--- START ---

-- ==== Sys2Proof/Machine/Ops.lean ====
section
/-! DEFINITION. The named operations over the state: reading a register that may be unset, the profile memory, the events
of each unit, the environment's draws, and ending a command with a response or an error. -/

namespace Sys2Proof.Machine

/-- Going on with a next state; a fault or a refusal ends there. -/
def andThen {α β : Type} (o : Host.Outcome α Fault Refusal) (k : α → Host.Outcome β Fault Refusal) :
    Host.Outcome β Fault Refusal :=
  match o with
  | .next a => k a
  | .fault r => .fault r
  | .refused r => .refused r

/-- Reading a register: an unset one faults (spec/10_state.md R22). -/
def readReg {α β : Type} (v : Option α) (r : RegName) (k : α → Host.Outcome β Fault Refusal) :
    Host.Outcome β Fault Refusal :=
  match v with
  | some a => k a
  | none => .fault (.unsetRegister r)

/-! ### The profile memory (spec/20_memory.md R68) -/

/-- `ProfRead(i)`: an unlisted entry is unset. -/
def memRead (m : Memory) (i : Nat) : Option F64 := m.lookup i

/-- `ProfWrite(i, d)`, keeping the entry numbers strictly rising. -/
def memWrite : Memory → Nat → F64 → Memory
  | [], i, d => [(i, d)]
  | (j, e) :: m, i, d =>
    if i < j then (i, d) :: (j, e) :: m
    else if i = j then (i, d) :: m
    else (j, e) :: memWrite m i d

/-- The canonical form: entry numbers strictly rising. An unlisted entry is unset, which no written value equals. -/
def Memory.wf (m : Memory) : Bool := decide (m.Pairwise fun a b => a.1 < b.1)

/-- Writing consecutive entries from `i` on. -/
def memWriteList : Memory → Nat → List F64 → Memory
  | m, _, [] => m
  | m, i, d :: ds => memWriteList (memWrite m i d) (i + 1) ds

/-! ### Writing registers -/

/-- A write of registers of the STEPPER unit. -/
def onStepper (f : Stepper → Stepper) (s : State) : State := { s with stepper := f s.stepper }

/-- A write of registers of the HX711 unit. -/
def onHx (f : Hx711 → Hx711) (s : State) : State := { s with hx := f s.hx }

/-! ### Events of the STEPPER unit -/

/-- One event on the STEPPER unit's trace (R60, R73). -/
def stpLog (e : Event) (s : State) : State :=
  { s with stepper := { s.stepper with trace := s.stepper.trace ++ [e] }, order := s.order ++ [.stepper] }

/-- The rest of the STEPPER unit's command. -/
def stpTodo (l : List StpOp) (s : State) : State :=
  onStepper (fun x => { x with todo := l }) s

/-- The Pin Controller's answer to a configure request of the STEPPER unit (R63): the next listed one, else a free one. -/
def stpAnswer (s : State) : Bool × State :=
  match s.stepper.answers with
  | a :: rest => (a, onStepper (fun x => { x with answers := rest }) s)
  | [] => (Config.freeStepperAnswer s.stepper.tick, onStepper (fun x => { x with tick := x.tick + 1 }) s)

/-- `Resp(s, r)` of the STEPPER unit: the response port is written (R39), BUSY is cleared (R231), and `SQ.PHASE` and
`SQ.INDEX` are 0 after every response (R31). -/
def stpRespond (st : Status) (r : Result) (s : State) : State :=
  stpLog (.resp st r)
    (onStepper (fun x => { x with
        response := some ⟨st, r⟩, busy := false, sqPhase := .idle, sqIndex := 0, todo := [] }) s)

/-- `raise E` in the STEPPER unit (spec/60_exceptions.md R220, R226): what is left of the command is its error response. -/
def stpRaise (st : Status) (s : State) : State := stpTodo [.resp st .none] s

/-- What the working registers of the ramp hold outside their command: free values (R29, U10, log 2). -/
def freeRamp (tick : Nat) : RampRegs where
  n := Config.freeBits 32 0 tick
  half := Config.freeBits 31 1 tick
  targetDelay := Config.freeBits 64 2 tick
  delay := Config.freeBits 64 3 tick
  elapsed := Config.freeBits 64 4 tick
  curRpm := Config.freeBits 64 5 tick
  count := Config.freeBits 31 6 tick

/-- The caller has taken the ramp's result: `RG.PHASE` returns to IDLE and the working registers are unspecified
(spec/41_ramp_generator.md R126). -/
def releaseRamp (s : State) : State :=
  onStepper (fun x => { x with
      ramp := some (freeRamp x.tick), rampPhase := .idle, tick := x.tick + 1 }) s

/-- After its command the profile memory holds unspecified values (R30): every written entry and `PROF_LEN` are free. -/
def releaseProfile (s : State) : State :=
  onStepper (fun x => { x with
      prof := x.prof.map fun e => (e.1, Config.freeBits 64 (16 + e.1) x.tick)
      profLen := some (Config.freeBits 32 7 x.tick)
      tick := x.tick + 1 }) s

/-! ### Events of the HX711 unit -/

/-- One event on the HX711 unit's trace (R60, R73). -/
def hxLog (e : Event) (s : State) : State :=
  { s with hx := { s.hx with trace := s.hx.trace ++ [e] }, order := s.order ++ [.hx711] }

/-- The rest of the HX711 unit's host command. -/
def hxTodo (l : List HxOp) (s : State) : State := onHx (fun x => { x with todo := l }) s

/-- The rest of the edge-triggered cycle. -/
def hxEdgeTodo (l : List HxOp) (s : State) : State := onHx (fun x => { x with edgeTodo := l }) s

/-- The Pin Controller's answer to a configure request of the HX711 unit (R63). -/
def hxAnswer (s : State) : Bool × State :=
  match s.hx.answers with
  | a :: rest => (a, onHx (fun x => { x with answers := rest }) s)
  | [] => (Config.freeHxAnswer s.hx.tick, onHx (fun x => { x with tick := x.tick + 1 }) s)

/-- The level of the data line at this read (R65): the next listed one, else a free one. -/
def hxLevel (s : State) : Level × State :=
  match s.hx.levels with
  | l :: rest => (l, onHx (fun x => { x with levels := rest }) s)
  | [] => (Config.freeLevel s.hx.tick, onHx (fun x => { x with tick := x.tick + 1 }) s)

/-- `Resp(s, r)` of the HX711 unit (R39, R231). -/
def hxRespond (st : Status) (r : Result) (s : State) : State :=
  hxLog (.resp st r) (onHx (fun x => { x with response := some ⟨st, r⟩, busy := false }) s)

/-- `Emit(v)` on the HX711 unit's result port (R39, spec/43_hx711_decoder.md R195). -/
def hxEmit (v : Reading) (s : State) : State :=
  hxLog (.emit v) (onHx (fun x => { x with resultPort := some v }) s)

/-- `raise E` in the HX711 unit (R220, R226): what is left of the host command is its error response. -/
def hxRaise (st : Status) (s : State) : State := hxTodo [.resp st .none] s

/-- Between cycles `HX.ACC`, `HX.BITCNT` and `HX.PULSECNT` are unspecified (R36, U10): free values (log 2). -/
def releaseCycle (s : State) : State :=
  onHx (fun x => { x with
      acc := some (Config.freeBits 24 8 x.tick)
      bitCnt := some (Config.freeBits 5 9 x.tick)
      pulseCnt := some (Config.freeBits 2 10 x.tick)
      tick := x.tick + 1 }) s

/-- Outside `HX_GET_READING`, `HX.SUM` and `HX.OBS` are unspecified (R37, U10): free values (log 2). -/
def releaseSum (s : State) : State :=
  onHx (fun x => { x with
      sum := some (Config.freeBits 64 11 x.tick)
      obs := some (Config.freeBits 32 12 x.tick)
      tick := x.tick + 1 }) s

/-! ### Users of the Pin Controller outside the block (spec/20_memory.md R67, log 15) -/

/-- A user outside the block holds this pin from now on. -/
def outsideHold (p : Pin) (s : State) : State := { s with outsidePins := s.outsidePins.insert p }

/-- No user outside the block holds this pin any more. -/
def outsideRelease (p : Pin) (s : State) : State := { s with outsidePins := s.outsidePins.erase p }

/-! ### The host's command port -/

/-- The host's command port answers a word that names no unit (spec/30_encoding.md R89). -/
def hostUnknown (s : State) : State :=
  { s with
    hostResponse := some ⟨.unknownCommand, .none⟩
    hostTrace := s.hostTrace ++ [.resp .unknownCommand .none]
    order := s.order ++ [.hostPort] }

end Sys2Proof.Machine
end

--- END ---
--- START ---

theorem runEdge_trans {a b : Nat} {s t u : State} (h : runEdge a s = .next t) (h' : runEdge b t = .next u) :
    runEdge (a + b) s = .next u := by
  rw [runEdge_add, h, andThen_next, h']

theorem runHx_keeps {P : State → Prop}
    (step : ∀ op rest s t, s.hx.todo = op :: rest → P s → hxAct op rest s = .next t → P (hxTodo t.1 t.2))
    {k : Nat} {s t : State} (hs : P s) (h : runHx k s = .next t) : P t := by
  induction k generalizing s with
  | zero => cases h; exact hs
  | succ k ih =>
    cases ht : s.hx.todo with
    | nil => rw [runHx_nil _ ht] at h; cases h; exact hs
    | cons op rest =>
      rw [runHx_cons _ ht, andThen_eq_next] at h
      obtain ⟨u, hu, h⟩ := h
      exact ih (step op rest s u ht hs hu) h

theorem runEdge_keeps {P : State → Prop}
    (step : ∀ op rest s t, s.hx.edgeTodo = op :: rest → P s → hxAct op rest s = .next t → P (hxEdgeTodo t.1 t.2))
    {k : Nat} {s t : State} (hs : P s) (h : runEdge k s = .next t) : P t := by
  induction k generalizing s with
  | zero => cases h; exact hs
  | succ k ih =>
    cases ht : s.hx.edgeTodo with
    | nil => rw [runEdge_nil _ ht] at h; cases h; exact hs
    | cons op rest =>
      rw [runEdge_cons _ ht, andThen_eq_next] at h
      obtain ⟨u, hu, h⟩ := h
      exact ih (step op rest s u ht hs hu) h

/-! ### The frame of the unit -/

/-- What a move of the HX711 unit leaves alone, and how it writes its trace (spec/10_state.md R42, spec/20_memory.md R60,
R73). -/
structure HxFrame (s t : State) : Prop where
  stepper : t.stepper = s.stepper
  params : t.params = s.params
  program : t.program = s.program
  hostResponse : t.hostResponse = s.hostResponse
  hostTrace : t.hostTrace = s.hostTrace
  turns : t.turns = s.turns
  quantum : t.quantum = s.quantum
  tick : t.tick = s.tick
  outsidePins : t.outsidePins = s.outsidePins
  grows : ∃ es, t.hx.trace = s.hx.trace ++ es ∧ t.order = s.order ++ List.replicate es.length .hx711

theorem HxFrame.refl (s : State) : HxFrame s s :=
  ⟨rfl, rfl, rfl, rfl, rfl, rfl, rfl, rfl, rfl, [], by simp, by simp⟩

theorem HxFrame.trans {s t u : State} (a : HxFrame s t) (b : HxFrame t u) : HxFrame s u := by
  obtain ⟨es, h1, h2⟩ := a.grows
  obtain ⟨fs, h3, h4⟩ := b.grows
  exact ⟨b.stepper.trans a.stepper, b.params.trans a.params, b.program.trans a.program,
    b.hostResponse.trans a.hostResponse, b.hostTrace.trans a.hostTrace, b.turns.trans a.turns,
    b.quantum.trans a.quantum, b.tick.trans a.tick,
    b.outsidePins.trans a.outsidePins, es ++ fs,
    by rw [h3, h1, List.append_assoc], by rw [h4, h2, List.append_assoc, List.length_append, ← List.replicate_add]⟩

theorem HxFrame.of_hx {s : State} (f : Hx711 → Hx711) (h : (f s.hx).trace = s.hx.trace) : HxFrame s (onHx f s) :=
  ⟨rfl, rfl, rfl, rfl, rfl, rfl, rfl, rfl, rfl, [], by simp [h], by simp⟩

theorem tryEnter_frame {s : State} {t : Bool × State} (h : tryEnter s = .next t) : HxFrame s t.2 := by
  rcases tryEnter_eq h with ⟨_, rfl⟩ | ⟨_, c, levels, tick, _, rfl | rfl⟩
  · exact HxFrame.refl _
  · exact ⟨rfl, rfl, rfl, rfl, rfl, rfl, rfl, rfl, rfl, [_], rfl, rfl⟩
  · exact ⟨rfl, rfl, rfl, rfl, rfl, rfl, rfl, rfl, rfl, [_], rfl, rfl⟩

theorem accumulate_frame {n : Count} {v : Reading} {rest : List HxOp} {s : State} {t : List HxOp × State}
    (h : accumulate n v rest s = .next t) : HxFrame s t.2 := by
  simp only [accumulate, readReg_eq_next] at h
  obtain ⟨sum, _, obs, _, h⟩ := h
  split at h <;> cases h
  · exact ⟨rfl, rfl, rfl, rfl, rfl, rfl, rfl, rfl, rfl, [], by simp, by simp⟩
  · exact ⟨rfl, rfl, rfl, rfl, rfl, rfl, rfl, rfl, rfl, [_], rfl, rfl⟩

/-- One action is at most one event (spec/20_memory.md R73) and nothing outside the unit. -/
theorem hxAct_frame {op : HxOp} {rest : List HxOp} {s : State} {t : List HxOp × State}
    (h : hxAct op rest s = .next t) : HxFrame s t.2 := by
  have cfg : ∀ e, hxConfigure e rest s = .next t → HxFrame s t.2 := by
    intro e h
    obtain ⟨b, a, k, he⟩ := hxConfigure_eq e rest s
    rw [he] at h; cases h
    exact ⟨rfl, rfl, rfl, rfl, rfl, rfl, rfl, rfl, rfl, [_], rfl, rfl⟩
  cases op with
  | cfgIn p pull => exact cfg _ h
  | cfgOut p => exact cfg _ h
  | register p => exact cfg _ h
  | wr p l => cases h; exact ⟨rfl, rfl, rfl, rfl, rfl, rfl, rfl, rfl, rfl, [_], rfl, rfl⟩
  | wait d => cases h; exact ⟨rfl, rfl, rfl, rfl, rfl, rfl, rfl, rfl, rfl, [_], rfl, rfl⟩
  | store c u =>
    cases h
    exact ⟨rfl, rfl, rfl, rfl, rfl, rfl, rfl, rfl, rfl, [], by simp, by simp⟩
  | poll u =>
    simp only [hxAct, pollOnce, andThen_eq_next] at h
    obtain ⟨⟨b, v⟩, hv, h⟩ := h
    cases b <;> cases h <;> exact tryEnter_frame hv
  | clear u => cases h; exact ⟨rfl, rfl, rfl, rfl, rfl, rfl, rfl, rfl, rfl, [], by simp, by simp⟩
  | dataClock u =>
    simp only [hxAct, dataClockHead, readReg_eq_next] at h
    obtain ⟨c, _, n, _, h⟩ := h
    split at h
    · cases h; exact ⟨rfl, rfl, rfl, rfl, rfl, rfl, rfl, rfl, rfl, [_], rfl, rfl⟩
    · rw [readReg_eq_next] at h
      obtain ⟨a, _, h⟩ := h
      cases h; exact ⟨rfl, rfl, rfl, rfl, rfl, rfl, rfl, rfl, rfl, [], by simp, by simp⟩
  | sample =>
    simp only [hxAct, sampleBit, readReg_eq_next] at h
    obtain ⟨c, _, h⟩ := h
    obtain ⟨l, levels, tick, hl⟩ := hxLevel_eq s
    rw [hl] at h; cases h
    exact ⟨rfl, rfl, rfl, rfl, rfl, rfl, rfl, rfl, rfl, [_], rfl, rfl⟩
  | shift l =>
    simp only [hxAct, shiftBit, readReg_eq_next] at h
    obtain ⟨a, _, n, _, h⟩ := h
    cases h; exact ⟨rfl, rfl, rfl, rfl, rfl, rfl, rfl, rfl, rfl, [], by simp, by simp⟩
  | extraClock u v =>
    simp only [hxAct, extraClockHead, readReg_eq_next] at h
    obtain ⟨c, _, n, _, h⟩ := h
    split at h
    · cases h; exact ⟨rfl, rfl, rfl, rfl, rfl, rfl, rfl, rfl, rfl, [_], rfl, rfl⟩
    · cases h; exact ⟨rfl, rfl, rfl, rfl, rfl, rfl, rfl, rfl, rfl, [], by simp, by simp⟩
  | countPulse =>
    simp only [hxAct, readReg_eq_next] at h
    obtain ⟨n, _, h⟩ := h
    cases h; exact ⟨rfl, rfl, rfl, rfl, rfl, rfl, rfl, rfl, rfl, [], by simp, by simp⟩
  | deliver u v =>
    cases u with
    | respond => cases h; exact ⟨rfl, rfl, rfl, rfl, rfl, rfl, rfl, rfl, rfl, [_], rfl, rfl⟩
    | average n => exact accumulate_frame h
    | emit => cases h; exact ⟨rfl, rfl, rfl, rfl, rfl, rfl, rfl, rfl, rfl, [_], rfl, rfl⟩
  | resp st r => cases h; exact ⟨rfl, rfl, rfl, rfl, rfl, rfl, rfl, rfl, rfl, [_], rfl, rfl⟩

--- END ---

How to complete this task: Each line above from the one with "-- ==== Sys2Proof/Machine/Ops.lean" up to and including the one with "ends there. -/" must be set down exactly, and no line outside that span may appear.

Task solution:
-- ==== Sys2Proof/Machine/Ops.lean ====
section
/-! DEFINITION. The named operations over the state: reading a register that may be unset, the profile memory, the events
of each unit, the environment's draws, and ending a command with a response or an error. -/

namespace Sys2Proof.Machine

/-- Going on with a next state; a fault or a refusal ends there. -/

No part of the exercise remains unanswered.